Pandanus columnaris is a dioecious tropical plant in the screwpine genus. It is endemic to Madagascar. The specific epithet, "columnaris", refers to the columnar shape of the crown of the tree. Originally described by S. John as separate species, Pandanus columnaris is now considered a synonym for Pandanus pluriloculatus.

Description
Pandanus columnaris is a columnar tree, up to 20 m tall, with light brown bark and a spiny trunk up to 25 cm in diameter. The crown of the tree is  narrowly cylindric, with spirals of large leaves at the top and with short secondary branchlets below.  The terminal leaves may be more than 2 m long,  and 24 cm wide near the base.
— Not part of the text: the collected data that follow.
-- ==== Sys2Proof/Machine/Step.lean ====
section
/-! DEFINITION. One step of the machine, and the placing of a word for it (log 1, log 2). -/

namespace Sys2Proof.Machine

/-- One atomic step of the agent whose turn it is (00_scope.md R5, R7). -/
def step (s : State) : Host.Outcome State Fault Refusal := nextStep s

/-- `s` with the instruction of bits `w` (numbered as spec/opcode_table.json numbers them, those above `nbits` zero) stored where
`step` fetches its next instruction. -/
def State.withFetchWord (s : State) (nbits w : Nat) : State := s.placeWord (BitVec.ofNat 16 (w % 2 ^ nbits))

end Sys2Proof.Machine
end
The lateral branchlets are thin (2-2.5 cm in diameter) and spiny, with leaves that are shorter (1-1. 2 m long) and narrower (18-22 mm wide) than the terminal leaves. Unlike many species of pandanus, P. columnaris has few to no prop roots.

Flowers and fruit
On male trees, the flowers are made up of yellow spikes and form on the lateral branchlets. Styles and stigmas of female flowers are both 6- 7 mm long. Fruits (drupes) are 20-22 mm long, 10-1 5 mm wide and broadly egg-shaped.

Distribution and habitat
The trees are infrequent in coastal forests. The species was first described in 1961, found along the east coast of Madagascar, in the Antalaha area.

Taxonomy
Pandanus columnaris is a member of the section Acanthostyla. Its closest relative is P. mangokensis Martelli.